Another option is to remove the wheel and use an inch-pound torque wrench with a phillips adapter on the nipple of the spoke. There's a spec in the manual. Make sure that there's no corrision on the threads or any binding between nipple and rim since this will throw the reading off.

I've learned in building bike wheels that the only way to measure spoke tension is with a tool that measures just that. It applies a slight bend to the spoke which is then guaged. But, I've never seen such a tool for the spokes used on motos.

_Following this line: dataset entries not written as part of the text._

/-- MED_FILL_FAIL and the expiry of a fetch: every AWAITED block becomes INVALID, the record is retired with its slot's
generation one higher and its unread notice withdrawn, in the queue or held by a READ transaction; a failure sets a
waiting READ's failure point to the lowest block just made INVALID in its range, or leaves an earlier one; an expiry ends
it NOT_READY_RETRY and records FETCH_EXPIRED. -/
def Obligations.FetchesFailAndExpire : Prop :=
  ∀ (s : State) (i : Fin 8),
    (∀ tag slot gen : Byte, s.inReady = true → slot.toNat = i.val → s.handle i gen = none →
      exec (.medFillFail tag [slot, gen]) s = .next (s.answered 0x37 tag .late [] s)) ∧
    (∀ tag slot gen : Byte, s.inReady = true → 7 < slot.toNat →
      exec (.medFillFail tag [slot, gen]) s = .next (s.answered 0x37 tag .badField [] s)) ∧
    (∀ (tag slot gen : Byte) (r : FetchRec), s.inReady = true → slot.toNat = i.val → s.handle i gen = some r →
      exec (.medFillFail tag [slot, gen]) s = .next (State.settle s (s.answered 0x37 tag .ok
        ([slot, gen] ++ num 1 r.awaited) (s.failFetch i r))) ∧
      (s.failFetch i r).fetch[i] = { gen := gen + 1, live := none } ∧
      (∀ b ∈ r.awaitedLbas, (s.failFetch i r).block b = .invalid) ∧ (s.failFetch i r).faults = s.faults ∧
      (s.failFetch i r).mem = s.mem ∧
      (s.failFetch i r).link = { s.link with
        notices := s.link.notices.filter (fun n => !(decide (n.slot = i) && decide (n.gen = gen))),
        held := match s.link.held with
          | some (.notice n) => if n.slot = i ∧ n.gen = gen then some .withdrawn else some (.notice n)
          | h => h } ∧
      ∀ c m, s.usb.current = some (.read c) → m ∈ r.awaitedLbas → c.cursor ≤ m → m < c.first + c.count →
        (∀ b ∈ r.awaitedLbas, c.cursor ≤ b → b < c.first + c.count → m ≤ b) →
        (s.failFetch i r).usb.current = some (.read { c with failure := match c.failure with
          | some q => some (min q m)
          | none => some m })) ∧
    ∀ (r : FetchRec), s.fetch[i].live = some r → s.reaches r.expiry = true → ∃ t : State,
      exec (.fetchExpiry i) s = .next (State.settle s t) ∧ t.time = r.expiry ∧
      t.fetch[i] = { gen := s.fetch[i].gen + 1, live := none } ∧
      (∀ b ∈ r.awaitedLbas, t.block b = .invalid) ∧ t.mem = s.mem ∧
      (∀ n, n ∈ t.link.notices ↔ n ∈ s.link.notices ∧ ¬(n.slot = i ∧ n.gen = s.fetch[i].gen)) ∧
      (∀ n, s.link.held = some (.notice n) →
        t.link.held = if n.slot = i ∧ n.gen = s.fetch[i].gen then some .withdrawn else s.link.held) ∧
      t.faults.latest = some { kind := .fetchExpired i s.fetch[i].gen (8 * r.tag + r.first), time := r.expiry } ∧
      (∀ c, s.usb.current = some (.read c) → waitsOn c r = true → t.usb.current = none ∧
        t.usb.sense = some { kind := .read, status := .notReadyRetry, lba := c.cursor, count := c.cursor - c.first }) ∧
      (∀ c, s.usb.current = some (.read c) → waitsOn c r = false → t.usb.current = s.usb.current)

/-! ## Server commands -/

/-- The dispatch of a medium-touching command: NO_MEDIUM unless PRESENTED, then MEDIUM_CHANGED once; each status other
than GOOD enters the sense record. While DISCONNECTED, or with a command in progress, the port takes none (the model's
choice, log 8). -/
def Obligations.MediumCommandsAreDispatched : Prop :=
  ∀ (s : State) (c : Instr) (k : CmdKind) (lba : Nat),
    (c = .ready ∧ k = .ready ∧ lba = 0 ∨ c = .capacity ∧ k = .capacity ∧ lba = 0 ∨ c = .mode ∧ k = .mode ∧ lba = 0 ∨
      c = .eject ∧ k = .eject ∧ lba = 0 ∨ c = .sync ∧ k = .sync ∧ lba = 0 ∨
      (∃ (a : BitVec 32) (n : Nat), c = .read a n ∧ k = .read ∧ lba = a.toNat) ∨
      (∃ (a : BitVec 32) (n : Nat), c = .write a n ∧ k = .write ∧ lba = a.toNat)) →
    (s.usb.connected = false ∨ s.usb.current ≠ none → exec c s = .next s) ∧
    (s.usb.connected = true → s.usb.current = none → s.media.state ≠ .presented →
      exec c s = .next { s with usb := { s.usb with
        current := none, lastAnswer := some { kind := k, status := .noMedium, data := .none },
        sense := some { kind := k, status := .noMedium, lba := lba, count := 0 } } }) ∧
    (s.usb.connected = true → s.usb.current = none → s.media.state = .presented → s.usb.mediumChanged = true →
      exec c s = .next { s with usb := { s.usb with
        current := none, mediumChanged := false,
        lastAnswer := some { kind := k, status := .mediumChanged, data := .none },
        sense := some { kind := k, status := .mediumChanged, lba := lba, count := 0 } } })

/-- The commands that carry no blocks, once taken: their completion and the data it carries. -/
def Obligations.SimpleCommandsAreAnswered : Prop :=
  ∀ (s : State), s.usb.connected = true → s.usb.current = none →
    exec .inquire s = .next { s with usb := { s.usb with
      lastAnswer := some { kind := .inquire, status := .good,
                           data := .identity "NEMAURE" "SORVEL MEDIA" true } } } ∧
    exec .sense s = .next { s with usb := { s.usb with
      sense := none,
      lastAnswer := some { kind := .sense, status := .good, data := .sense s.usb.sense } } } ∧
    (∀ code, exec (.badCommand code) s = .next { s with usb := { s.usb with
      lastAnswer := some { kind := .other code, status := .badCommand, data := .none },
      sense := some { kind := .other code, status := .badCommand, lba := 0, count := 0 } } }) ∧
    (s.media.state = .presented → s.usb.mediumChanged = false →
      exec .ready s = .next { s with usb := { s.usb with
        lastAnswer := some { kind := .ready, status := .good, data := .none } } } ∧
      (∀ n, s.media.capacity = some n → exec .capacity s = .next { s with usb := { s.usb with
        lastAnswer := some { kind := .capacity, status := .good, data := .capacity n 512 } } }) ∧
      (∀ a, s.media.access = some a → exec .mode s = .next { s with usb := { s.usb with
        lastAnswer := some { kind := .mode, status := .good, data := .mode (decide (a = .ro)) } } }) ∧
      (s.usb.dirty ≠ [] → exec .eject s = .next (State.setFlag .media { s with
        media := { s.media with state := .ejecting },
        usb := { s.usb with lastAnswer := some { kind := .eject, status := .good, data := .none } } })) ∧
      (s.usb.dirty = [] → ∃ t : State, exec .eject s = .next t ∧ t.media = State.reset.media ∧ t.cache = [] ∧
        t.usb.lastAnswer = some { kind := .eject, status := .good, data := .none } ∧ t.usb.sense = s.usb.sense ∧
        t.usb.current = none ∧ Report.media ∈ t.link.flags ∧ t.mem = s.mem ∧ t.ports = s.ports))

/-- READ and WRITE at a medium: the checks on count and capacity, the protection check of a WRITE over its whole range,
and the beginning of a WRITE's intake. -/
def Obligations.TransfersAreChecked : Prop :=
  ∀ (s : State) (a : BitVec 32) (n : Nat), s.usb.connected = true → s.usb.current = none →
    s.media.state = .presented → s.usb.mediumChanged = false →
    (∀ c k, (c = Instr.read a n ∧ k = CmdKind.read) ∨ (c = Instr.write a n ∧ k = CmdKind.write) →
      (n = 0 → exec c s = .next { s with usb := { s.usb with
        lastAnswer := some { kind := k, status := .good, data := .none } } }) ∧
      (256 < n → exec c s = .next { s with usb := { s.usb with
        lastAnswer := some { kind := k, status := .badCommand, data := .none },
        sense := some { kind := k, status := .badCommand, lba := a.toNat, count := 0 } } }) ∧
      (0 < n → n ≤ 256 → s.media.capacity.getD 0 < a.toNat + n → exec c s = .next { s with usb := { s.usb with
        lastAnswer := some { kind := k, status := .outOfRange, data := .none },
        sense := some { kind := k, status := .outOfRange, lba := a.toNat, count := 0 } } })) ∧
    (0 < n → n ≤ 256 → a.toNat + n ≤ s.media.capacity.getD 0 →
      ((∃ k, k < n ∧ s.writable (a.toNat + k) = false) → exec (.write a n) s = .next { s with usb := { s.usb with
        lastAnswer := some { kind := .write, status := .writeProtected, data := .none },
        sense := some { kind := .write, status := .writeProtected, lba := a.toNat, count := 0 } } }) ∧
      ((∀ k, k < n → s.writable (a.toNat + k) = true) → exec (.write a n) s = .next { s with usb := { s.usb with
        current := some (.write { first := a.toNat, count := n, taken := 0, stall := none }) } }) ∧
      ((∀ b, a.toNat ≤ b → b < a.toNat + n → s.dataExtent b = none ∨ s.block b ≠ .invalid) →
        exec (.read a n) s = .next { s with usb := { s.usb with
          current := some (.read { first := a.toNat, count := n, cursor := a.toNat, failure := none,
                                   scan := .complete }) } }))

/-- A READ past its checks begins with a scan pass. A pass that meets one INVALID block whose line is absent, with
read-ahead 0, a FREE page, a free slot and room below F, allocates the line, makes the block PENDING, and makes the fetch
record and its notice; one whose first block is INVALID with no free slot, or with its line absent and no room below F,
issues nothing and leaves the scan PAUSED. The retry: after an event with a notice (a page that became FREE, a line that
stopped being held or dirty-or-pinned, F risen, a fetch slot freed) a PAUSED scan makes a pass; without one, or with no
command that waits, nothing follows. -/
def Obligations.ReadsIssueFetches : Prop :=
  (∀ (s : State) (a : BitVec 32) (n : Nat), s.usb.connected = true → s.usb.current = none →
    s.media.state = .presented → s.usb.mediumChanged = false → 0 < n → n ≤ 256 →
    a.toNat + n ≤ s.media.capacity.getD 0 →
    exec (.read a n) s = .next (State.scanPass { s with usb := { s.usb with
      current := some (.read { first := a.toNat, count := n, cursor := a.toNat, failure := none,
                               scan := .running }) } })) ∧
  (∀ (s : State) (a : BitVec 32) (e : Extent) (i : Fin 8) (p : Fin 128), s.usb.connected = true →
    s.usb.current = none → s.media.state = .presented → s.usb.mediumChanged = false →
    a.toNat + 1 ≤ s.media.capacity.getD 0 → s.dataExtent a.toNat = some e → s.line (a.toNat / 8) = none →
    s.freeSlot = some i → s.lowestFree = some p → s.heldCount + 1 ≤ s.floor → s.medCfg.readAhead = 0 →
    ∃ t : State, exec (.read a 1) s = .next t ∧ s.issuesOne a.toNat e i p t ∧
      t.usb.current = some (.read { first := a.toNat, count := 1, cursor := a.toNat, failure := none,
                                    scan := .complete })) ∧
  (∀ (s : State) (a : BitVec 32) (n : Nat), s.usb.connected = true → s.usb.current = none →
    s.media.state = .presented → s.usb.mediumChanged = false → 0 < n → n ≤ 256 →
    a.toNat + n ≤ s.media.capacity.getD 0 → s.dataExtent a.toNat ≠ none → s.block a.toNat = .invalid →
    s.freeSlot = none ∨ (s.line (a.toNat / 8) = none ∧ s.floor < s.heldCount + 1) →
    exec (.read a n) s = .next { s with usb := { s.usb with
      current := some (.read { first := a.toNat, count := n, cursor := a.toNat, failure := none,
                               scan := .paused }) } }) ∧
  (∀ before s : State, State.noticed before s = true ↔
    (∃ p : Fin 128, s.owners[p] = .free ∧ before.owners[p] ≠ .free) ∨
    (∃ l ∈ before.cache, ∃ x y, before.line l.tag = some x ∧ s.line l.tag = some y ∧
      ((x.held = true ∧ y.held = false) ∨ (x.dirtyOrPinned = true ∧ y.dirtyOrPinned = false))) ∨
    before.floor < s.floor ∨ ∃ i : Fin 8, before.fetch[i].live ≠ none ∧ s.fetch[i].live = none) ∧
  (∀ before s : State,
    (State.noticed before s = false ∨ s.usb.current = none ∨ (∃ d, s.usb.current = some (.sync d)) →
      State.settle before s = s) ∧
    ∀ c, s.usb.current = some (.read c) →
      (c.scan ≠ .paused → State.settle before s = s) ∧
      (c.scan = .paused → State.noticed before s = true → State.settle before s = s.scanPass)) ∧
  ∀ (s : State) (c : ReadCmd) (e : Extent) (i : Fin 8) (p : Fin 128), s.usb.current = some (.read c) →
    c.failure = none → c.cursor + 1 = c.first + c.count → s.dataExtent c.cursor = some e →
    s.line (c.cursor / 8) = none → s.freeSlot = some i → s.lowestFree = some p → s.heldCount + 1 ≤ s.floor →
    s.medCfg.readAhead = 0 →
    s.issuesOne c.cursor e i p s.scanPass ∧
      s.scanPass.usb.current = some (.read { c with scan := .complete })

/-- Delivery of the block at the cursor by its class and state: zeros, the slot's bytes, a wait with a scan pass or
without, or the end of the command. A parity error found in the block's rows marks them; a VALID block becomes INVALID
and the READ goes on with a scan pass, a DIRTY, DRAINING or REDIRTIED one is LOST with its DIRTY_LOST fault and ends the
READ. -/
def Obligations.DeliveryFollowsTheTable : Prop :=
  ∀ (s : State) (c : ReadCmd), s.usb.current = some (.read c) →
    (s.dataExtent c.cursor = none → ∃ t : State, exec .blockDelivery s = .next t ∧
      t.usb.sentBlock = some (c.cursor, List.replicate 512 0) ∧ t.cache = s.cache ∧ t.mem = s.mem ∧
      t.rows = s.rows ∧
      t.usb.current = if c.cursor + 1 = c.first + c.count then none
        else some (.read { c with cursor := c.cursor + 1 })) ∧
    (s.dataExtent c.cursor ≠ none → c.failure = some c.cursor →
      exec .blockDelivery s = .next { s with usb := { s.usb with
        current := none, lastAnswer := some { kind := .read, status := .mediumError, data := .none },
        sense := some { kind := .read, status := .mediumError, lba := c.cursor, count := c.cursor - c.first } } }) ∧
    (s.dataExtent c.cursor ≠ none → c.failure ≠ some c.cursor →
      (s.block c.cursor = .pending → exec .blockDelivery s = .next s) ∧
      (s.block c.cursor = .invalid → exec .blockDelivery s = .next (State.settle s s.scanPass)) ∧
      (s.block c.cursor = .lost → exec .blockDelivery s = .next { s with usb := { s.usb with
        current := none, lastAnswer := some { kind := .read, status := .mediumError, data := .none },
        sense := some { kind := .read, status := .mediumError, lba := c.cursor,
                        count := c.cursor - c.first } } }) ∧
      (s.block c.cursor = .valid ∨ (s.block c.cursor).isListed = true → ¬s.inError c.cursor → ∃ t : State,
        exec .blockDelivery s = .next t ∧ t.usb.sentBlock = some (c.cursor, s.blockData c.cursor) ∧
        t.block c.cursor = s.block c.cursor ∧ t.rows = s.rows ∧
        (t.cache.getLast?.map (·.tag)) = some (c.cursor / 8) ∧ t.mem = s.mem ∧ t.usb.dirty = s.usb.dirty ∧
        (c.cursor + 1 < c.first + c.count →
          t.usb.current = some (.read { c with cursor := c.cursor + 1 })) ∧
        (c.cursor + 1 = c.first + c.count → t.usb.current = none ∧
          t.usb.lastAnswer = some { kind := .read, status := .good, data := .none })) ∧
      (s.block c.cursor = .valid → s.inError c.cursor → ∃ u : State,
        exec .blockDelivery s = .next (State.settle s u.scanPass) ∧ u.block c.cursor = .invalid ∧
        (∀ b, b ≠ c.cursor → u.block b = s.block b) ∧ u.rows = s.rowsRead c.cursor ∧ u.mem = s.mem ∧
        u.usb = s.usb ∧ u.fetch = s.fetch ∧ u.faults = s.faults ∧ u.link = s.link) ∧
      ((s.block c.cursor).isListed = true → s.inError c.cursor →
        s.media.state ≠ .ejecting ∨ s.usb.dirty.filter (· ≠ c.cursor) ≠ [] → ∃ t : State,
        exec .blockDelivery s = .next t ∧ t.block c.cursor = .lost ∧
        (∀ b, b ≠ c.cursor → t.block b = s.block b) ∧ t.rows = s.rowsRead c.cursor ∧ t.mem = s.mem ∧
        t.usb.dirty = s.usb.dirty.filter (· ≠ c.cursor) ∧
        t.usb.drains = s.usb.drains.filter (·.lba ≠ c.cursor) ∧ t.usb.current = none ∧
        t.usb.lastAnswer = some { kind := .read, status := .mediumError, data := .none } ∧
        t.usb.sense = some { kind := .read, status := .mediumError, lba := c.cursor,
                             count := c.cursor - c.first } ∧
        t.faults.latest = some { kind := .dirtyLost c.cursor, time := s.time } ∧
        Report.fault ∈ t.link.flags))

When I rebuilt my rear wheel I did it by hand and feel, then followed up with the torgue spec. That did the job quite well.

Best of luck.


I have one of those spoke torque wrenches from Fasst. While it is very handy, it definitely WILL NOT aid much in truing your wheel. I thought I was being a big shot when I received this wrench and went about truing my wheels. the next thing I knew, my front wheel was wobbling badly. I even went to the trouble of using penetrating oil to lube all the spoke threads at the nipples. That still didn't account for inconsistent torque values caused by the nipple-to-rim resisistance. I ended up loosening all the spokes to where just the top of the threads were barely showing at the nipples and then carefully went through the truing process. The wrench was handy to keep from overtightening them at the end of truing. It took me a couple of hours but I DID learn how to true the wheel.

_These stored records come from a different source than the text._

/-! ## State.shiftStatus -/

@[simp] theorem State.shiftStatus_pending (s : State) : (s.shiftStatus).pending = s.pending := rfl
@[simp] theorem State.shiftStatus_inReset (s : State) : (s.shiftStatus).inReset = s.inReset := rfl
@[simp] theorem State.shiftStatus_cause (s : State) : (s.shiftStatus).cause = s.cause := rfl
@[simp] theorem State.shiftStatus_time (s : State) : (s.shiftStatus).time = s.time := rfl
@[simp] theorem State.shiftStatus_start (s : State) : (s.shiftStatus).start = s.start := rfl
@[simp] theorem State.shiftStatus_restore (s : State) : (s.shiftStatus).restore = s.restore := rfl
@[simp] theorem State.shiftStatus_image (s : State) : (s.shiftStatus).image = s.image := rfl
@[simp] theorem State.shiftStatus_save (s : State) : (s.shiftStatus).save = s.save := rfl
@[simp] theorem State.shiftStatus_faults (s : State) : (s.shiftStatus).faults = s.faults := rfl
@[simp] theorem State.shiftStatus_ports (s : State) : (s.shiftStatus).ports = s.ports := rfl
@[simp] theorem State.shiftStatus_t0 (s : State) : (s.shiftStatus).t0 = s.t0 := rfl
@[simp] theorem State.shiftStatus_t1 (s : State) : (s.shiftStatus).t1 = s.t1 := rfl
@[simp] theorem State.shiftStatus_markers (s : State) : (s.shiftStatus).markers = s.markers := rfl
@[simp] theorem State.shiftStatus_markReg (s : State) : (s.shiftStatus).markReg = s.markReg := rfl
@[simp] theorem State.shiftStatus_mem (s : State) : (s.shiftStatus).mem = s.mem := rfl
@[simp] theorem State.shiftStatus_rows (s : State) : (s.shiftStatus).rows = s.rows := rfl
@[simp] theorem State.shiftStatus_owners (s : State) : (s.shiftStatus).owners = s.owners := rfl
@[simp] theorem State.shiftStatus_committed (s : State) : (s.shiftStatus).committed = s.committed := rfl
@[simp] theorem State.shiftStatus_reclaims (s : State) : (s.shiftStatus).reclaims = s.reclaims := rfl
@[simp] theorem State.shiftStatus_media (s : State) : (s.shiftStatus).media = s.media := rfl
@[simp] theorem State.shiftStatus_cache (s : State) : (s.shiftStatus).cache = s.cache := rfl
@[simp] theorem State.shiftStatus_fetch (s : State) : (s.shiftStatus).fetch = s.fetch := rfl
@[simp] theorem State.shiftStatus_medCfg (s : State) : (s.shiftStatus).medCfg = s.medCfg := rfl
@[simp] theorem State.shiftStatus_usb (s : State) : (s.shiftStatus).usb = s.usb := rfl
@[simp] theorem State.shiftStatus_power (s : State) : (s.shiftStatus).power = s.power := rfl
@[simp] theorem State.shiftStatus_sup (s : State) : (s.shiftStatus).sup = s.sup := rfl
@[simp] theorem State.shiftStatus_link (s : State) :
    (s.shiftStatus).link = { s.link with statusOut := s.statusByte } := rfl

/-! ## State.hold -/

@[simp] theorem State.hold_pending (h : Held) (frame : List Byte) (s : State) :
    (s.hold h frame).pending = s.pending := rfl
@[simp] theorem State.hold_inReset (h : Held) (frame : List Byte) (s : State) :
    (s.hold h frame).inReset = s.inReset := rfl
@[simp] theorem State.hold_cause (h : Held) (frame : List Byte) (s : State) : (s.hold h frame).cause = s.cause := rfl
@[simp] theorem State.hold_time (h : Held) (frame : List Byte) (s : State) : (s.hold h frame).time = s.time := rfl
@[simp] theorem State.hold_start (h : Held) (frame : List Byte) (s : State) : (s.hold h frame).start = s.start := rfl
@[simp] theorem State.hold_restore (h : Held) (frame : List Byte) (s : State) :
    (s.hold h frame).restore = s.restore := rfl
@[simp] theorem State.hold_image (h : Held) (frame : List Byte) (s : State) : (s.hold h frame).image = s.image := rfl
@[simp] theorem State.hold_save (h : Held) (frame : List Byte) (s : State) : (s.hold h frame).save = s.save := rfl
@[simp] theorem State.hold_faults (h : Held) (frame : List Byte) (s : State) : (s.hold h frame).faults = s.faults := rfl
@[simp] theorem State.hold_ports (h : Held) (frame : List Byte) (s : State) : (s.hold h frame).ports = s.ports := rfl
@[simp] theorem State.hold_t0 (h : Held) (frame : List Byte) (s : State) : (s.hold h frame).t0 = s.t0 := rfl
@[simp] theorem State.hold_t1 (h : Held) (frame : List Byte) (s : State) : (s.hold h frame).t1 = s.t1 := rfl
@[simp] theorem State.hold_markers (h : Held) (frame : List Byte) (s : State) :
    (s.hold h frame).markers = s.markers := rfl
@[simp] theorem State.hold_markReg (h : Held) (frame : List Byte) (s : State) :
    (s.hold h frame).markReg = s.markReg := rfl
@[simp] theorem State.hold_mem (h : Held) (frame : List Byte) (s : State) : (s.hold h frame).mem = s.mem := rfl
@[simp] theorem State.hold_rows (h : Held) (frame : List Byte) (s : State) : (s.hold h frame).rows = s.rows := rfl
@[simp] theorem State.hold_owners (h : Held) (frame : List Byte) (s : State) : (s.hold h frame).owners = s.owners := rfl
@[simp] theorem State.hold_committed (h : Held) (frame : List Byte) (s : State) :
    (s.hold h frame).committed = s.committed := rfl
@[simp] theorem State.hold_reclaims (h : Held) (frame : List Byte) (s : State) :
    (s.hold h frame).reclaims = s.reclaims := rfl
@[simp] theorem State.hold_media (h : Held) (frame : List Byte) (s : State) : (s.hold h frame).media = s.media := rfl
@[simp] theorem State.hold_cache (h : Held) (frame : List Byte) (s : State) : (s.hold h frame).cache = s.cache := rfl
@[simp] theorem State.hold_fetch (h : Held) (frame : List Byte) (s : State) : (s.hold h frame).fetch = s.fetch := rfl
@[simp] theorem State.hold_medCfg (h : Held) (frame : List Byte) (s : State) : (s.hold h frame).medCfg = s.medCfg := rfl
@[simp] theorem State.hold_usb (h : Held) (frame : List Byte) (s : State) : (s.hold h frame).usb = s.usb := rfl
@[simp] theorem State.hold_power (h : Held) (frame : List Byte) (s : State) : (s.hold h frame).power = s.power := rfl
@[simp] theorem State.hold_sup (h : Held) (frame : List Byte) (s : State) : (s.hold h frame).sup = s.sup := rfl
@[simp] theorem State.hold_link (h : Held) (frame : List Byte) (s : State) :
    (s.hold h frame).link = { s.link with held := some h, outFrame := frame } := rfl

What I found that works pretty well is to start tighting them just a little at a time. Try to apply the same force on all the spokes. The ones that will not turn back them off and the re-tighten. I work my way around the wheel sometimes I go around ten times. Take your time and don't over tighen.



01 YZ426F #85 Vet C

forloop: That's excellent advice. I might add that when it comes to trying to get an even tension, you must use a little "feel". Any wheel builder will tell you to "relieve" the spokes. What this involves is tightening the nipples a little past what is intended, and then backing off about 60 degrees. This means overtightening and then backing off a little. Once you've finished truing the wheel, you go thru the wheel and squeeze the spokes where they cross each other with your fingers. It's not unusual to hear pops and crackles as you do this. This is good. Now, go thru your spokes again and snug them equally...pattern wise.

[This message has been edited by Boit (edited 02-21-2001).]

I have found that tightening the spokes a little at a time and doing every third spoke helps to keep the hop out of the wheel, and make several passes around the wheel.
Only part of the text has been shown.